# Empfehlungen ??



## Nova (28. September 2001)

Hallihallo !

Hab mich schon lange nicht mehr mit MP3s beschäftigt...bin sozusagen nicht mehr up-to-date. Früher natürlich über Napster...
Jetzt kreisen allerdings soviele Links durchs Netz, was taugt denn wirklich was ? Meine Bekannten raten zu atlantic city oder kazaar (Keine Ahnung ob richtig geschrieben...). Wer kann mir nen Rat geben ?

Merci beaucoup !
nova


----------



## Psyclic (28. September 2001)

audiogalaxy.com ... is phat geil


----------



## Shiivva (28. September 2001)

audiogalaxy funktioniert bei mir nicht... 
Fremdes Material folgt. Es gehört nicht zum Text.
-- ==== Sys2Proof/Syntax.lean ====
section
/-! DEFINITION. The commands that the block takes: one constructor per row of the opcode table. Operands named
`e` and `t` are an engine (192 for the keepers) and a thread, `u` a unit or pair member, `o` and `x` the words in the
unit's O socket and T socket, `wide` says whether the bundle is long, `at'` is a tide time; operands that stand
for what the device cannot know (wires, the medium, defects, upsets) are the environment's (notes/assumptions/19
and 20). -/

namespace Sys2Proof

/-- A commit block: one set of staging registers with its COMMIT and RESULT (00 R15). -/
inductive Blk where
  | tbl (e : Nat) | rng (e : Nat) | pat (d : Nat) | memCfg (d : Nat) | slot | mtx
  | cul (c n : Nat) | evr | tide | tio (n : Nat) | dlk (n : Nat) | weir | flt
  | eth (n : Nat) | str | csi (n : Nat) | vlt | start | bist | otp | thr
  deriving DecidableEq, Repr

/-- Who makes a request: an engine, a keeper, the debug access port, a culvert, the vault, the host, the
Ethernet hub, the camera hub, or the Terp's own logic (10 R277, R393). -/
inductive Requester where
  | engine (e : Nat) | keeper | dap | culvert (c : Nat) | vault | pcie | ethernet | camera | terp
  deriving DecidableEq, Repr

/-- A requester and the ring that its request carries (08 R277). -/
structure By where
  who : Requester
  ring : Nat
  deriving DecidableEq, Repr

/-- What the NAND medium did during an action of the vault (16 R603, R609 to R612; notes/assumptions/19):
codewords corrected, recovered and not recovered; a failure of the medium (1 a codeword that nothing
recovers, 2 no room, 3 a time-out of WAIT_RB); the good free blocks of each channel afterwards; the
channels of the blocks retired and of the blocks moved; and for a LOAD the IMAGE section, and the number of the section
of that image, whose read from the staging area meets an uncorrectable error while the image is written (07 R272). -/
structure Med where
  corr : Nat := 0
  retries : Nat := 0
  uncorr : Nat := 0
  fail : Nat := 0
  good : List Nat := []
  retired : List Nat := []
  moved : List Nat := []
  upset : Option (Nat × Nat) := none
  deriving DecidableEq, Repr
Hab so ziemlich alles ausprobiert, am Besten haben mir bearshare, limewire und gnotella gefallen...


----------



## addïct (28. September 2001)

Hab schon alles mögliche probiert und am besten ist meiner Meinung nach winmx. (http://www.winmx.com)


----------



## Kugu (28. September 2001)

Also wenn du Musik hörst, welche nicht die breite Masse besitzt empfehle ich 
Audiogalaxy Satellite ( audiogalaxy.com ) denn da bekommst du wirklich 99% der Musik die du suchst. 

Wenn du Songs aus z.B den Charts downloaden willst würde ich 
immer Morpheus benutzen (nutzt auch das Kazaa Protokoll, soweit ich weiß ). 

Dort bekomme ich konstante 80kb Speed, denn man lädt eine Datei von mehreren Usern gleichzeitig herunter. 
( Morpheus steht bei downloads.com seit Wochen auf Platz eins der meistgedownloadesten Software 
und User, sind eigentlich immer mehr als 500.000 User online )

Soweit von mir


----------



## Psyclic (21. November 2001)

bah ich hab mir heute ma morpheus runtergeladen...voll der dreck da findste ja gar nix!!!
ich such ne kleine alternative zu audiogalaxy weil der speed nich so pralle is...hab ja jetzt dsl *fg*


----------



## Shiivva (21. November 2001)

mit morpheus ist es halt wie bei den meisten filesharing-programmen...immer wieder probieren 
d.h. so gegen Nachmittag find ich da auch kaum was gegen abend allerdings schon...
kommt ja auch drauf an, was Du suchst *g*


----------



## redfreakz (6. Dezember 2001)

also meiner meinung nach gibt es kein ultimatives sharingtool bei dem du alles bekommst was du suchst (wie bei napster.. von underground bis massenware)... ich hab einfach die bekanntesten tools installiert (audiogalaxy, morpheus, winmx, edonkey, direct connect und napigator -> für winmxserver) und geh dann wenn ich was suche die einzelnen progs durch bis ich es gefunden hab! ist leider nicht mehr so einfach wie bei napsterzeiten aber ich finde trotzdem alles was ich brauche 

am meisten kann ich von den programmen audiogalaxy, winmx und edonkey empfehlen (wobei edonkey nicht so gut für einzelne lieder ist, sondern mehr für gepackte alben und filme)


----------